## INSTRUCTIONS TO FOLLOW
Every line from the one with "(x % 2 ^ (w * j) + 2" to the one with "def execPack (f", including those two, is to be copied exactly; all other lines of the entries below are left out.

## DATA FOR THIS TASK

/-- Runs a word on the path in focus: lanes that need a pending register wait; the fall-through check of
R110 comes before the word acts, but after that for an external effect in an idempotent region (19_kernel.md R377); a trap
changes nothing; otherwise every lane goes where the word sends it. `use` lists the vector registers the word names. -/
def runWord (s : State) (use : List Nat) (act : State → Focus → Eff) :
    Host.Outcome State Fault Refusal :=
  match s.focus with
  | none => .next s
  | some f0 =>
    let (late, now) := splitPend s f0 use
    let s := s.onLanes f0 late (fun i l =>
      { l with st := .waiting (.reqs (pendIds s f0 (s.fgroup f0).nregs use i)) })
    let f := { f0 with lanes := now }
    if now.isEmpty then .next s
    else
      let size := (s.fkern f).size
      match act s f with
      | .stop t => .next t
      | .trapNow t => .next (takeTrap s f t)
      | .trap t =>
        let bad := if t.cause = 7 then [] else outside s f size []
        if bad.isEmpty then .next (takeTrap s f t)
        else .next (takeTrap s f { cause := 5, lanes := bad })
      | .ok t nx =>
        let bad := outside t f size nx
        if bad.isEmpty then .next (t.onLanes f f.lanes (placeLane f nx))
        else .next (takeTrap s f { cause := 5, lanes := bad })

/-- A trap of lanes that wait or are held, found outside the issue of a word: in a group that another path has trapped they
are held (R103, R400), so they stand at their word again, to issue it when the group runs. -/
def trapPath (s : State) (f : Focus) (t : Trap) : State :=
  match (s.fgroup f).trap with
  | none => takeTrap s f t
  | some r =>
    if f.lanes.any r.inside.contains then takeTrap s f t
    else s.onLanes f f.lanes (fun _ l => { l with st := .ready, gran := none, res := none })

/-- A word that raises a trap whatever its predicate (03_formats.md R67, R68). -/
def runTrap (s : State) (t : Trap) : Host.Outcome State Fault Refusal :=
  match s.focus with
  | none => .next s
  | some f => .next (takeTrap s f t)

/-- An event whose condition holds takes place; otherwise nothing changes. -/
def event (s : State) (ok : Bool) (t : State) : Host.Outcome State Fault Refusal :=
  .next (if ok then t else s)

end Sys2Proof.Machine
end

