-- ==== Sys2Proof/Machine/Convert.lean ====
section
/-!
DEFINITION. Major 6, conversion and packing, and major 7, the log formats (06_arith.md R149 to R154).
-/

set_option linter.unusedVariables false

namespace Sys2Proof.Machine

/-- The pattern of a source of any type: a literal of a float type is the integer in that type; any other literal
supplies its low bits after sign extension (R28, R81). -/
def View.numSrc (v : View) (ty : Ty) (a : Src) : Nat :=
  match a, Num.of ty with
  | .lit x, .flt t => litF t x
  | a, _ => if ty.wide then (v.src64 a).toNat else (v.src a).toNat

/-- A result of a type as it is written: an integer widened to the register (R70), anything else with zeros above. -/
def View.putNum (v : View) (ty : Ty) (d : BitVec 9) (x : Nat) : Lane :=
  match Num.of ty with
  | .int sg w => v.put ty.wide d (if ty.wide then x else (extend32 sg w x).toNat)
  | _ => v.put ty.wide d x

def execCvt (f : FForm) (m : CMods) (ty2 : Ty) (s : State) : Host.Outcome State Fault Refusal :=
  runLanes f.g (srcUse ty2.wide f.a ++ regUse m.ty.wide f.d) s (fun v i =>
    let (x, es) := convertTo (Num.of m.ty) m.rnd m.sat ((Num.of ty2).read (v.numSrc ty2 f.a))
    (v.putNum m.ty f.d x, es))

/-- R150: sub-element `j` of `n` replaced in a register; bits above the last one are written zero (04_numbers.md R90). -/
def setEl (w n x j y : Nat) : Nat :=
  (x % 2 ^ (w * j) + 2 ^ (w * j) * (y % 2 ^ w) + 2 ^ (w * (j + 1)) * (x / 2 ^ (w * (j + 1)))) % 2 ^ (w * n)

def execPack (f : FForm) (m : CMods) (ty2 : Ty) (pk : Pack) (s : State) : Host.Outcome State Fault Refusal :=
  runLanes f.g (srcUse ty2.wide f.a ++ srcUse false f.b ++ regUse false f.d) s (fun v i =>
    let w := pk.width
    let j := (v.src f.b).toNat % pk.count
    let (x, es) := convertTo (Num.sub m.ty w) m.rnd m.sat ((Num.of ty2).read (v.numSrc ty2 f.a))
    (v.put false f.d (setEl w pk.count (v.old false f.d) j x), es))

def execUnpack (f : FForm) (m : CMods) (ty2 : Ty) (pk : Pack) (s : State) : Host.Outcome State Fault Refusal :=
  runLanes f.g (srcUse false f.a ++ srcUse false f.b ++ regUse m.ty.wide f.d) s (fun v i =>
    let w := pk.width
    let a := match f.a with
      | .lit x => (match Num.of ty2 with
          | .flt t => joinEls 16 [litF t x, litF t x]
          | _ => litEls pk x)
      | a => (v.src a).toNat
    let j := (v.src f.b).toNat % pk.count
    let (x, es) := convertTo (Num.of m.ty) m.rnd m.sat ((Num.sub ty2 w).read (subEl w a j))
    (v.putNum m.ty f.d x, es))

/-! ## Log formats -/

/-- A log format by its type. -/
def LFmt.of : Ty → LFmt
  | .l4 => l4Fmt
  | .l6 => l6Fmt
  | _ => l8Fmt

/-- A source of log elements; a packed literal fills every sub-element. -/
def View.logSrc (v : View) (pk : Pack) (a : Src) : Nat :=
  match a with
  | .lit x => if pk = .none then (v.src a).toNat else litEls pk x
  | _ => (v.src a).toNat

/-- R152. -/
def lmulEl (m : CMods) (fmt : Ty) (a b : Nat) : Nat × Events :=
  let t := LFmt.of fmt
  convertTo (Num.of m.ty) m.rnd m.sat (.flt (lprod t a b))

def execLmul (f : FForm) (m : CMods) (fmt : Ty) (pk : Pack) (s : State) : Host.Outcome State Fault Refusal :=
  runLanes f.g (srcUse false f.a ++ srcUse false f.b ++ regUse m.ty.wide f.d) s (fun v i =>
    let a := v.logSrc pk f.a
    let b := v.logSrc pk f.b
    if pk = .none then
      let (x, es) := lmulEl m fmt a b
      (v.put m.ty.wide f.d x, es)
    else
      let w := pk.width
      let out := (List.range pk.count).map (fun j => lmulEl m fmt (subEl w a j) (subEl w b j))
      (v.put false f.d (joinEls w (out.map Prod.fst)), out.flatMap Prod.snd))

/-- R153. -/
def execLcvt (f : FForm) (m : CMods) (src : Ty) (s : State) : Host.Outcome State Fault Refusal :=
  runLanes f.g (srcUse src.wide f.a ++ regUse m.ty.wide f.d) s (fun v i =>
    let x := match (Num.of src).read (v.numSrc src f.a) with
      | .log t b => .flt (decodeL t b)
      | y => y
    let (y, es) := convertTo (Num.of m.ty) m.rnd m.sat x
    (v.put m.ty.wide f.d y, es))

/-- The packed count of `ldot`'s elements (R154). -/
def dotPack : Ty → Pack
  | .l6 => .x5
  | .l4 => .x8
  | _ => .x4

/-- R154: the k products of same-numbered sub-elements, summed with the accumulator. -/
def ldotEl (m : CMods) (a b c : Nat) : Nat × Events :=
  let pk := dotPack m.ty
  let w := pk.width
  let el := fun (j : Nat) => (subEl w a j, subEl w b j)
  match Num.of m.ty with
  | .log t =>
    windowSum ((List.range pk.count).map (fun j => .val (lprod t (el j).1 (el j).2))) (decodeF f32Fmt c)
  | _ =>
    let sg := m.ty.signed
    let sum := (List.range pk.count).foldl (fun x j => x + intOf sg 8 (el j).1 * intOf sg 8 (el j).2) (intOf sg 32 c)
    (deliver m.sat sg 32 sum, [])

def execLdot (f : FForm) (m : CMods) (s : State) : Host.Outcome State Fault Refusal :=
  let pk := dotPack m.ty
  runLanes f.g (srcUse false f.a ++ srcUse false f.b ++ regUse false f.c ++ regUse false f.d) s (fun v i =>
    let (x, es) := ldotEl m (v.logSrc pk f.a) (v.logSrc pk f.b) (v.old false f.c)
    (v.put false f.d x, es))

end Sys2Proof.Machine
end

...

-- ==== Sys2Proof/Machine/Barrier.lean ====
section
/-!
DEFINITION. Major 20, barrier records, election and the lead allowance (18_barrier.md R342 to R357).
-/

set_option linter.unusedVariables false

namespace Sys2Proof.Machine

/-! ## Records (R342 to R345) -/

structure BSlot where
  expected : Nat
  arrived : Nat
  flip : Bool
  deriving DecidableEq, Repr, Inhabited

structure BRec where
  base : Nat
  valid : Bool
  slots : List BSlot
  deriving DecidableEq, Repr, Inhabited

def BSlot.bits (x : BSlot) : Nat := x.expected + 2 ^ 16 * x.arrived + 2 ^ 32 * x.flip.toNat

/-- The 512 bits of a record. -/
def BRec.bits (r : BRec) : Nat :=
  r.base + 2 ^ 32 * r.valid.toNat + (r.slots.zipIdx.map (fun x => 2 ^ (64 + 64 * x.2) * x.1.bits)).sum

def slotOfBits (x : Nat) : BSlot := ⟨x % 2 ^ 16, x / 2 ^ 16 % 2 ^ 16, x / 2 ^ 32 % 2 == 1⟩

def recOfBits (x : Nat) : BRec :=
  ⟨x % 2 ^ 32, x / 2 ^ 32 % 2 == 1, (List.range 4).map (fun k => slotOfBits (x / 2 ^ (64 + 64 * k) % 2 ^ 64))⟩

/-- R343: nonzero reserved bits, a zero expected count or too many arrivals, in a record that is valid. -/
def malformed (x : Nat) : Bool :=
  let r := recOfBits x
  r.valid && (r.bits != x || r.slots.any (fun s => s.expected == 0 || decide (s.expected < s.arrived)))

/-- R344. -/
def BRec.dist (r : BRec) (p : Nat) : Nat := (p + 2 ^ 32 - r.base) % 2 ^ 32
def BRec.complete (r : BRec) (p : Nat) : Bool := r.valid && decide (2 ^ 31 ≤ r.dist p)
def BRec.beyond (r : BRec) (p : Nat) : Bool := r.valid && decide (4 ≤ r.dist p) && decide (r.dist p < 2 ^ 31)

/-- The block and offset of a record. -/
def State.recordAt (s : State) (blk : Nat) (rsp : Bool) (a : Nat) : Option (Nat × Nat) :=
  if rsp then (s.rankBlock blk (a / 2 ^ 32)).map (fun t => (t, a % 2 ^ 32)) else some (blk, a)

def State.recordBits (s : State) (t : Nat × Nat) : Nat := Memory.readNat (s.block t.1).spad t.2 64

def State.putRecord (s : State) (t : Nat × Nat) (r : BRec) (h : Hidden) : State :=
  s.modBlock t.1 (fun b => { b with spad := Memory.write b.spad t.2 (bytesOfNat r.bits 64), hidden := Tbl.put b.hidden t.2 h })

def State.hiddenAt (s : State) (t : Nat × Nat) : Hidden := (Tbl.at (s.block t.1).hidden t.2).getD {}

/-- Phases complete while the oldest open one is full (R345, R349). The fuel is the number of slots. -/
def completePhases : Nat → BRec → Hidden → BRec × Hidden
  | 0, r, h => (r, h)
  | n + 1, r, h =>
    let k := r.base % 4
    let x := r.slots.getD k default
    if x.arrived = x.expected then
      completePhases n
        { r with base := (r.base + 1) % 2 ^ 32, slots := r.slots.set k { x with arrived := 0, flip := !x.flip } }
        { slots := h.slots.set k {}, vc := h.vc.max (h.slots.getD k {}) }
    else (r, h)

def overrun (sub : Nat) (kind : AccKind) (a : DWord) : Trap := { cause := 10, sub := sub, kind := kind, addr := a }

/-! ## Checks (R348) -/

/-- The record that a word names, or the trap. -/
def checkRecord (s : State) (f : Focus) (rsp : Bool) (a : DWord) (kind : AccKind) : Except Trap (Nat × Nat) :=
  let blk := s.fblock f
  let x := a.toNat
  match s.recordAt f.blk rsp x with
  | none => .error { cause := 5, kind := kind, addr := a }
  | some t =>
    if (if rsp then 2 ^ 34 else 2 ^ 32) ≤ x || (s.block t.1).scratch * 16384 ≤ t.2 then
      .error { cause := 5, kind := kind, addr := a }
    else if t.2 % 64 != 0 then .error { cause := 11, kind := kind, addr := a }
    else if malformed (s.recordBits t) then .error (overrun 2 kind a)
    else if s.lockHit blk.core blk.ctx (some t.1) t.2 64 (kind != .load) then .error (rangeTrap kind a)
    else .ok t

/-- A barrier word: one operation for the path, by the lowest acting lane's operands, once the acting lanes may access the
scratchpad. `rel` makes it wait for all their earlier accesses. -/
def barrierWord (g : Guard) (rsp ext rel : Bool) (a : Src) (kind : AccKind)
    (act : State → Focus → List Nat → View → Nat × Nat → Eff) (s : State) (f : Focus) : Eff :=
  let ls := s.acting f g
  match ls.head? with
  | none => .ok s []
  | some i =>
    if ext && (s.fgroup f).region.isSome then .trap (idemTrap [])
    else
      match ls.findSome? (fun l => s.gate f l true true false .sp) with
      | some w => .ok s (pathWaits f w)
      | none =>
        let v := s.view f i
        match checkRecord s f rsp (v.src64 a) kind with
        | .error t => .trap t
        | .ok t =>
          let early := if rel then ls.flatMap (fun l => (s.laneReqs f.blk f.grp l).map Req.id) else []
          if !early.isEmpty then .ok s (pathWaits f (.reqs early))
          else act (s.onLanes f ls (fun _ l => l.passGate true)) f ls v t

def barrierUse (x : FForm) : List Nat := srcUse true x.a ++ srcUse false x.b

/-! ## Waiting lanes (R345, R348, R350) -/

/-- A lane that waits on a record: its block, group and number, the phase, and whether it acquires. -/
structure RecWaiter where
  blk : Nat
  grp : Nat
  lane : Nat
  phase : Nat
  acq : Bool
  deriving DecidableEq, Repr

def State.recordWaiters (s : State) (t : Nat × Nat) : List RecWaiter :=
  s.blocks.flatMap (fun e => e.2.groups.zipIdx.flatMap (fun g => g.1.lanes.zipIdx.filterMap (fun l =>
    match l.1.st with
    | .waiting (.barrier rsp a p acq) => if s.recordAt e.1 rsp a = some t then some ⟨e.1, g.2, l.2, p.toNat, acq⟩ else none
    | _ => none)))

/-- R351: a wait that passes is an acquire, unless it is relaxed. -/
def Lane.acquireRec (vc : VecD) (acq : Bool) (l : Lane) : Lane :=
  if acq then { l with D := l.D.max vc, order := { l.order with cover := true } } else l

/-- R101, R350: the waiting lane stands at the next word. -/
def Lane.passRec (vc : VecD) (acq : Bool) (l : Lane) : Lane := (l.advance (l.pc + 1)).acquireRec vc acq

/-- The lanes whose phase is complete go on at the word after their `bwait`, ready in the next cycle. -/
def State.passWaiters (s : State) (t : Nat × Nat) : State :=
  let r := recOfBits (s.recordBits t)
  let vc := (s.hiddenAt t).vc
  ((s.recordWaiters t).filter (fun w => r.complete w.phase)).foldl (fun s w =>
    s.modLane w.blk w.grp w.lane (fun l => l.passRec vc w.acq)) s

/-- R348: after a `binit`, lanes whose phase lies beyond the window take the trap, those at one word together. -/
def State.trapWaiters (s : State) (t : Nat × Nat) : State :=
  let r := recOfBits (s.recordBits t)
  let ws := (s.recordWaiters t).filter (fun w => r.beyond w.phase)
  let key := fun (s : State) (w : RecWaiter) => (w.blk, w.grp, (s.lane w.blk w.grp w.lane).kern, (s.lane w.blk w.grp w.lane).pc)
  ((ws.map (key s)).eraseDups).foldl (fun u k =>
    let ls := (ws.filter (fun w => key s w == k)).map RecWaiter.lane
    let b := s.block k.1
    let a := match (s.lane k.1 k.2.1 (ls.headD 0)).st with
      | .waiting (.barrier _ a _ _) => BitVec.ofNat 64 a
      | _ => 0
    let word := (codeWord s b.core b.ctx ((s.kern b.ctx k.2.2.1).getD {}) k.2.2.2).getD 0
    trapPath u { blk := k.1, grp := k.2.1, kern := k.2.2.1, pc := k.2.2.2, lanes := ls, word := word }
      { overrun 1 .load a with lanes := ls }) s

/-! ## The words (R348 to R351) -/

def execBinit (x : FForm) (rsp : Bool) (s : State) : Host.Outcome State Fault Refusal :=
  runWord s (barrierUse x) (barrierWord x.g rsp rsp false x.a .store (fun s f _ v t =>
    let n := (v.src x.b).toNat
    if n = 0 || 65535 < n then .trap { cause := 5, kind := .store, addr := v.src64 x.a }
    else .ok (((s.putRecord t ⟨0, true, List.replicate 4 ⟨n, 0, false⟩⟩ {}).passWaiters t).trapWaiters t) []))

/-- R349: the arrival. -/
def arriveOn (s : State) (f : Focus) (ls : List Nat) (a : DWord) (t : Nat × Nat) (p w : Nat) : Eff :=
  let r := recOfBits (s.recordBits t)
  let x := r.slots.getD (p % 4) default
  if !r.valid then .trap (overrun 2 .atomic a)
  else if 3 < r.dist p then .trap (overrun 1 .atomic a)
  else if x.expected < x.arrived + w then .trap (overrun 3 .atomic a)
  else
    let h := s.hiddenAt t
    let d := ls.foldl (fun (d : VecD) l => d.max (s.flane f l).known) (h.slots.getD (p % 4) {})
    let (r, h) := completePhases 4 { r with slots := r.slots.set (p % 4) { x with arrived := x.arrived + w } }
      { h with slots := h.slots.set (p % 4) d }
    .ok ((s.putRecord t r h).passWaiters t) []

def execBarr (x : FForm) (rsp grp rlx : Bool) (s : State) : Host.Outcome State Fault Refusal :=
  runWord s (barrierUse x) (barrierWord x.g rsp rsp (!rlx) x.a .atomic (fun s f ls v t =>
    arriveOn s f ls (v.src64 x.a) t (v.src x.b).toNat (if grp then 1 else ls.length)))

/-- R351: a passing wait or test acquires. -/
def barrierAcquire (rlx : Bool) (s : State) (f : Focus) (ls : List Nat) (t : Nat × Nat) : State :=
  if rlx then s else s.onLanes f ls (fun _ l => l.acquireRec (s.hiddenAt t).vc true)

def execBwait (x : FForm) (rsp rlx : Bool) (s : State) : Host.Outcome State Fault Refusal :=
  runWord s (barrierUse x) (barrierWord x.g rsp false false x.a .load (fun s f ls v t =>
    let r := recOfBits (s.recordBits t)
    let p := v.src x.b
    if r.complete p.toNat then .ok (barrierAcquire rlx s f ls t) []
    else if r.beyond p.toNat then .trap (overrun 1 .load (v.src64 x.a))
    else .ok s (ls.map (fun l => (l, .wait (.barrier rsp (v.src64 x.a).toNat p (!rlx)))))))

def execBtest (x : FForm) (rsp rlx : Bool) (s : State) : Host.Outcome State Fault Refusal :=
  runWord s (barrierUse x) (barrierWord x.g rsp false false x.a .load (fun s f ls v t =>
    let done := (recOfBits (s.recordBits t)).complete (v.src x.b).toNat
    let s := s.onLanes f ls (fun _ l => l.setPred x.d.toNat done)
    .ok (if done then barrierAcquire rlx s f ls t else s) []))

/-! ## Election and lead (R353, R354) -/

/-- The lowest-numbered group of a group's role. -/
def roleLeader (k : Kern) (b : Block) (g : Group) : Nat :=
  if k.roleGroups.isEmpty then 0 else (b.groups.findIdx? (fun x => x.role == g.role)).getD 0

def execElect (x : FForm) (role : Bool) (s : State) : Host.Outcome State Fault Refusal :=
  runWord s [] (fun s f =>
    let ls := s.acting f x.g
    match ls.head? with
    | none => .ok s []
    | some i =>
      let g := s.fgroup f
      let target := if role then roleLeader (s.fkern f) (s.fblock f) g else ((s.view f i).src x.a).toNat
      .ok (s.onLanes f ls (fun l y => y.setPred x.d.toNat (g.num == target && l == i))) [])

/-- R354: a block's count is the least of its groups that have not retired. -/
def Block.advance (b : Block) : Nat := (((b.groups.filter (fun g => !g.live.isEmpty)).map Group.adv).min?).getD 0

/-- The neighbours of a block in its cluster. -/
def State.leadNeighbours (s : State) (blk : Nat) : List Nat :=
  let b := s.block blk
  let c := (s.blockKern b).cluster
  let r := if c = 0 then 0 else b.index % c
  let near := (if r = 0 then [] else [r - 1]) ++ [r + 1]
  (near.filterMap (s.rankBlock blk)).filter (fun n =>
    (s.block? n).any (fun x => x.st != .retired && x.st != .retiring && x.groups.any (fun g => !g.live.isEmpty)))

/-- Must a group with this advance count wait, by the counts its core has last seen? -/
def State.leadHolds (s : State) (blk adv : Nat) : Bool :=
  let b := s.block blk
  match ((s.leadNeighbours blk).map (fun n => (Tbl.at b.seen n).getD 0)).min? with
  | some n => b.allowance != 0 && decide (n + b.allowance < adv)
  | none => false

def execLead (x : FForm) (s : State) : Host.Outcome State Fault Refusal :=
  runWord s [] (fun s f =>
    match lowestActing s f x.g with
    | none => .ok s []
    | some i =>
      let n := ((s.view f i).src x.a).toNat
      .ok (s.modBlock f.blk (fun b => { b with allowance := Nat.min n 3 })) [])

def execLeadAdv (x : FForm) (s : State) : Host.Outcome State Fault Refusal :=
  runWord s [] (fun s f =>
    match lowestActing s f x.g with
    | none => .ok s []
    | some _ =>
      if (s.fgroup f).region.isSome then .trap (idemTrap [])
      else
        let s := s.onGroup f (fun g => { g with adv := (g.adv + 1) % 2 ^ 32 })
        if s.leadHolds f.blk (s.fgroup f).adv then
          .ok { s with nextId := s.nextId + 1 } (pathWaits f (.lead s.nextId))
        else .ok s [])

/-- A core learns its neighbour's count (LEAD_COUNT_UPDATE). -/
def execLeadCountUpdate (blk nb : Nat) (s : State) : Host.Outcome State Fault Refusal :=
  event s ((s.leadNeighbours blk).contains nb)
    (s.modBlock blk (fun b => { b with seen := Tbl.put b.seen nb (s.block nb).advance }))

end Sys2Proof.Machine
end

## EXPECTED OUTPUT
  (x % 2 ^ (w * j) + 2 ^ (w * j) * (y % 2 ^ w) + 2 ^ (w * (j + 1)) * (x / 2 ^ (w * (j + 1)))) % 2 ^ (w * n)

def execPack (f : FForm) (m : CMods) (ty2 : Ty) (pk : Pack) (s : State) : Host.Outcome State Fault Refusal :=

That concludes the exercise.